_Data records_
########################################

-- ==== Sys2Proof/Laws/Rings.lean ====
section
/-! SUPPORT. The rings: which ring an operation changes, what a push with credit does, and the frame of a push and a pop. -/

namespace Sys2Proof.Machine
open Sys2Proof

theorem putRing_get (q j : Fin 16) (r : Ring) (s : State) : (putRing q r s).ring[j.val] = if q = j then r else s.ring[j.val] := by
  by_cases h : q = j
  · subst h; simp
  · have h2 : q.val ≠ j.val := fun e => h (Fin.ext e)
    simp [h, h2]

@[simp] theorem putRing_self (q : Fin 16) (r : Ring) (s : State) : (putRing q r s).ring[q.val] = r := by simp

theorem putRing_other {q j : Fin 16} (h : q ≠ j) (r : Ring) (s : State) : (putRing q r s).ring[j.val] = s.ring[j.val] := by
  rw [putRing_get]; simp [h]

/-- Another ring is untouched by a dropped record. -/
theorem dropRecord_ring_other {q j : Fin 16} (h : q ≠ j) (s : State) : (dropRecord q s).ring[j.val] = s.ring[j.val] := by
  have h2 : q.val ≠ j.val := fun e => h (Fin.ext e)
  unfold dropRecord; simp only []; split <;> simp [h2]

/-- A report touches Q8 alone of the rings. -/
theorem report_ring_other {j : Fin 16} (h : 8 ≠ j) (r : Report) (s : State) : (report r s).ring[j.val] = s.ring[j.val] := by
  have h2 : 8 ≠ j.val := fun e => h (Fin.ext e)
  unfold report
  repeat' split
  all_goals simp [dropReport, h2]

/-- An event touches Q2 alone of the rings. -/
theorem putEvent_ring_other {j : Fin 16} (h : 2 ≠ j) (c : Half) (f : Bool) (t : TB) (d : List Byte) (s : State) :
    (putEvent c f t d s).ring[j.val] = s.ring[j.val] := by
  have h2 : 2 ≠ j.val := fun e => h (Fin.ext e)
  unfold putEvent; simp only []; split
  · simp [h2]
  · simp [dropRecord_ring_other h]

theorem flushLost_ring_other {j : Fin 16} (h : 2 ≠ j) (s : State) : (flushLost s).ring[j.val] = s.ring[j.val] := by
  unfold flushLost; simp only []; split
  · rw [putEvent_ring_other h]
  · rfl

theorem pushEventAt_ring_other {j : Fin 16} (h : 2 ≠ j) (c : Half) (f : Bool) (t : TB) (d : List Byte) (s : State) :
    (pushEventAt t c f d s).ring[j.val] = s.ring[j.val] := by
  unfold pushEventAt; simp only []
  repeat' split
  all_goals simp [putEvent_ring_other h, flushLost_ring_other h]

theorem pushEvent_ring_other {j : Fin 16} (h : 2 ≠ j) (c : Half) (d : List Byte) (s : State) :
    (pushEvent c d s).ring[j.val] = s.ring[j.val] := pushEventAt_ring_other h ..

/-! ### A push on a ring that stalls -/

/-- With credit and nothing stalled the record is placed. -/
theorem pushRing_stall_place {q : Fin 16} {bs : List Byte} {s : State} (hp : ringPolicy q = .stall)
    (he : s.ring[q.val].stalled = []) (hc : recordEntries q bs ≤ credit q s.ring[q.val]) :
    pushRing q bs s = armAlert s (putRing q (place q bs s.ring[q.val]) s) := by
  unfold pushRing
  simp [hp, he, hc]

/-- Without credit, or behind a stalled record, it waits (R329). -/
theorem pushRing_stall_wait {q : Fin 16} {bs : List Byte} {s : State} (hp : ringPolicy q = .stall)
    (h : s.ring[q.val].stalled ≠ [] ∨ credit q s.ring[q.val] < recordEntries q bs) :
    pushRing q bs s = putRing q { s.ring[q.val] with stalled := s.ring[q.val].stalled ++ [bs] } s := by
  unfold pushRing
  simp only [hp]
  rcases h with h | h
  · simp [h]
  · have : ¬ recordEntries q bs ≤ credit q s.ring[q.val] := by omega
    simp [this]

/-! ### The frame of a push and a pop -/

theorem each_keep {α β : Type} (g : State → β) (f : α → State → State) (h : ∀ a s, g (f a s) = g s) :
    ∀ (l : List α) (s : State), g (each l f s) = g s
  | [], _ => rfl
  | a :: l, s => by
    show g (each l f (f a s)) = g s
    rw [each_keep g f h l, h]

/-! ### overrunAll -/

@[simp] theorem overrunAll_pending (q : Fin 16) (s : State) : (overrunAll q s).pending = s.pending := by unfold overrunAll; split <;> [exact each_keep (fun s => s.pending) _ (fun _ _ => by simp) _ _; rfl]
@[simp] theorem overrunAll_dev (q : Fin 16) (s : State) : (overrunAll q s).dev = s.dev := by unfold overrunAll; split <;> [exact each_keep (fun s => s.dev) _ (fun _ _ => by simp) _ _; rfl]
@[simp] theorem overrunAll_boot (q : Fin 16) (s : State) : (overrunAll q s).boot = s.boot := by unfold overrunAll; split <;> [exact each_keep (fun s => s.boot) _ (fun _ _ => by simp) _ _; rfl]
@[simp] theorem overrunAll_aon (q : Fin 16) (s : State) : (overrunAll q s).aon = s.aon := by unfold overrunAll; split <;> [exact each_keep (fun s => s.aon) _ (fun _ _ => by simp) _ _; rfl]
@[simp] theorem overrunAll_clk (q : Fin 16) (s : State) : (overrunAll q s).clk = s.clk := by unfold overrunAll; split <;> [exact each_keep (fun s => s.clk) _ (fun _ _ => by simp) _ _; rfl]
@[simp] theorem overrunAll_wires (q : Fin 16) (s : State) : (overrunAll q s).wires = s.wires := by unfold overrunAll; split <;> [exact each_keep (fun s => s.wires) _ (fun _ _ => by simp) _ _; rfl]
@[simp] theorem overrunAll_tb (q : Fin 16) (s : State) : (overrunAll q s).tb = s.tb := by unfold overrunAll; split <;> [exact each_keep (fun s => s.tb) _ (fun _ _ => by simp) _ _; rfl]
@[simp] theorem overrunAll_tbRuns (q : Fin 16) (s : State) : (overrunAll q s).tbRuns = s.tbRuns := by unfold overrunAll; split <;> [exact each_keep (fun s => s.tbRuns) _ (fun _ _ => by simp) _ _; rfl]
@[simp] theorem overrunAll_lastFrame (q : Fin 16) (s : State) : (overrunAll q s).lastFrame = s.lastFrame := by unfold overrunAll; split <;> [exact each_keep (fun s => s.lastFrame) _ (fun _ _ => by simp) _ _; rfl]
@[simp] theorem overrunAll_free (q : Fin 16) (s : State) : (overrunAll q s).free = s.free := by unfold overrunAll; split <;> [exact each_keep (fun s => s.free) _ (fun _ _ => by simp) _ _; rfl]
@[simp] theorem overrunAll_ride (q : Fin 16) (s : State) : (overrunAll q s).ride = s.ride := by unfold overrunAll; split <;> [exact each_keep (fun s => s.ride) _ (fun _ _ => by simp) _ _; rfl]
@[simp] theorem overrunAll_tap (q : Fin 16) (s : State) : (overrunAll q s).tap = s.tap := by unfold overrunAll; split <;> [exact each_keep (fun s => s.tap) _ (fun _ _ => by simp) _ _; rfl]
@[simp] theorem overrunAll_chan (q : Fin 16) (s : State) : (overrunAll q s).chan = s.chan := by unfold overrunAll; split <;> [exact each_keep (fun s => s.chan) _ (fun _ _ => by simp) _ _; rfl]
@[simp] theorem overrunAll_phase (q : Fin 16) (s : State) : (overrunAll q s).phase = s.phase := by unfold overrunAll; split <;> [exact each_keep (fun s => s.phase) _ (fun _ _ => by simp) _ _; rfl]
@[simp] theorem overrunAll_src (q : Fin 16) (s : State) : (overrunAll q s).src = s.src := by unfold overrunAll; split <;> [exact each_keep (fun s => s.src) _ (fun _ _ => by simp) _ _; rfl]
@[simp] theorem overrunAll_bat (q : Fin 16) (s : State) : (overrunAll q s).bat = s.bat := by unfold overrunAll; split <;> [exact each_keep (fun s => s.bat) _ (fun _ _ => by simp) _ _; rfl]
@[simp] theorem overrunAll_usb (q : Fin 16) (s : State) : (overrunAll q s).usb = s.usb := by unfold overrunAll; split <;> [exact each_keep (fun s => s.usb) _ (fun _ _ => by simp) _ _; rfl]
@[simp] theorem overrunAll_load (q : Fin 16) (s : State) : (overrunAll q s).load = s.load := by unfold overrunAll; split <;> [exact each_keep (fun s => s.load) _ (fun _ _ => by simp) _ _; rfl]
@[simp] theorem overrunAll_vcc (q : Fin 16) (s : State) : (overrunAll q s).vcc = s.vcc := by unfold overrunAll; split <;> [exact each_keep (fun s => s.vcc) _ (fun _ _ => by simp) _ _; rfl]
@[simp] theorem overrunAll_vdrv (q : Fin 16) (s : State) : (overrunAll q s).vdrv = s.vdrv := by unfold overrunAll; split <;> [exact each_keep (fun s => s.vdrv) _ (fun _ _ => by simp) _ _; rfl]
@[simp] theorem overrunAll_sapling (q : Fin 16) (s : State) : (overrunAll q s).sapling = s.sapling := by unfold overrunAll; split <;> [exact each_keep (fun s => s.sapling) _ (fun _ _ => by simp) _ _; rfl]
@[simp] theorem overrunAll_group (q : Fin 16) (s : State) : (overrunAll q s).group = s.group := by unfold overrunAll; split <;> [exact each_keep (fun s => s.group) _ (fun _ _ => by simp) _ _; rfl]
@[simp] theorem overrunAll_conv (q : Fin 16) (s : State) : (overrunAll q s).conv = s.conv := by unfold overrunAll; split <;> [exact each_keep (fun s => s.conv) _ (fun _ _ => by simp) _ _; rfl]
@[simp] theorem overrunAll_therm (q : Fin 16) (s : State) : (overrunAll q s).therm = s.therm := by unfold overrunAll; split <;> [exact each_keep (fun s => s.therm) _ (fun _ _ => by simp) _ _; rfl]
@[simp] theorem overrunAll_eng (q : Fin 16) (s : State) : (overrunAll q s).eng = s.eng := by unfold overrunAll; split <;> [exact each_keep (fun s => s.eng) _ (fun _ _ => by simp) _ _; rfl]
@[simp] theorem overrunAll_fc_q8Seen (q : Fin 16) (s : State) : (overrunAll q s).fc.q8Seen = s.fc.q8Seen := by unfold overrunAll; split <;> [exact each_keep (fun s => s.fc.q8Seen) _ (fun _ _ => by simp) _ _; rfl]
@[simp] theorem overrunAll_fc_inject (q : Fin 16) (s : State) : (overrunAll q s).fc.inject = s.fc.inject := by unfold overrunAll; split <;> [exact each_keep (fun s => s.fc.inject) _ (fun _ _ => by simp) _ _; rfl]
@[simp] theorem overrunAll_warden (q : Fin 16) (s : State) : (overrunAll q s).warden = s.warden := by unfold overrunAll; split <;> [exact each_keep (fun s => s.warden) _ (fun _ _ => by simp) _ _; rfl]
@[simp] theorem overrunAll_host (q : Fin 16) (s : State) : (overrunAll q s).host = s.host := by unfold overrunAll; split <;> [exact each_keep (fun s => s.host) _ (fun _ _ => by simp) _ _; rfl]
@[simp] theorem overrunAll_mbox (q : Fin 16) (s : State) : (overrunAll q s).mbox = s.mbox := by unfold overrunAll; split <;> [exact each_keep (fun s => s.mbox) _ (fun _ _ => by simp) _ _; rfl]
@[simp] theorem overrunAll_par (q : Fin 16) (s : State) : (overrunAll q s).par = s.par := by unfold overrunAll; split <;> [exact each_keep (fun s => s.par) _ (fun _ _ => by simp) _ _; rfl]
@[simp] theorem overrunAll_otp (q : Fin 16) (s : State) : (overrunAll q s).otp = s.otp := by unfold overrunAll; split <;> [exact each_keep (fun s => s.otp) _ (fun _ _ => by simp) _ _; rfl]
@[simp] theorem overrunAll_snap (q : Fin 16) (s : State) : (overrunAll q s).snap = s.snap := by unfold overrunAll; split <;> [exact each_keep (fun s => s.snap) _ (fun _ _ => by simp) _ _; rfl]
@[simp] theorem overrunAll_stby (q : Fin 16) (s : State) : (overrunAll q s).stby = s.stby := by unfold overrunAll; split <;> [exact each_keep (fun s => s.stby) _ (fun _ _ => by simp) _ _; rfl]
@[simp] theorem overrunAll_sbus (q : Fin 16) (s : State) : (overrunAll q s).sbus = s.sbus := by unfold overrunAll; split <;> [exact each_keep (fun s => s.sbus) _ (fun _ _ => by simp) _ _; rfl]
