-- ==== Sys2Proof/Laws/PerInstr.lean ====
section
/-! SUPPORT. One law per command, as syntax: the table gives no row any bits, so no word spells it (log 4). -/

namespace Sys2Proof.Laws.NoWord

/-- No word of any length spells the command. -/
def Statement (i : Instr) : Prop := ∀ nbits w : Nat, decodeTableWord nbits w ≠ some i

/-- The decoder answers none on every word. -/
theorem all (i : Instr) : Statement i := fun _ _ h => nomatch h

########################################

_TASK BRIEF_
Scan the records above for the word "Laws" and return every line where it occurs.

_EXPECTED OUTPUT_
-- ==== Sys2Proof/Laws/Rings.lean ====
-- ==== Sys2Proof/Laws/PerInstr.lean ====
namespace Sys2Proof.Laws.NoWord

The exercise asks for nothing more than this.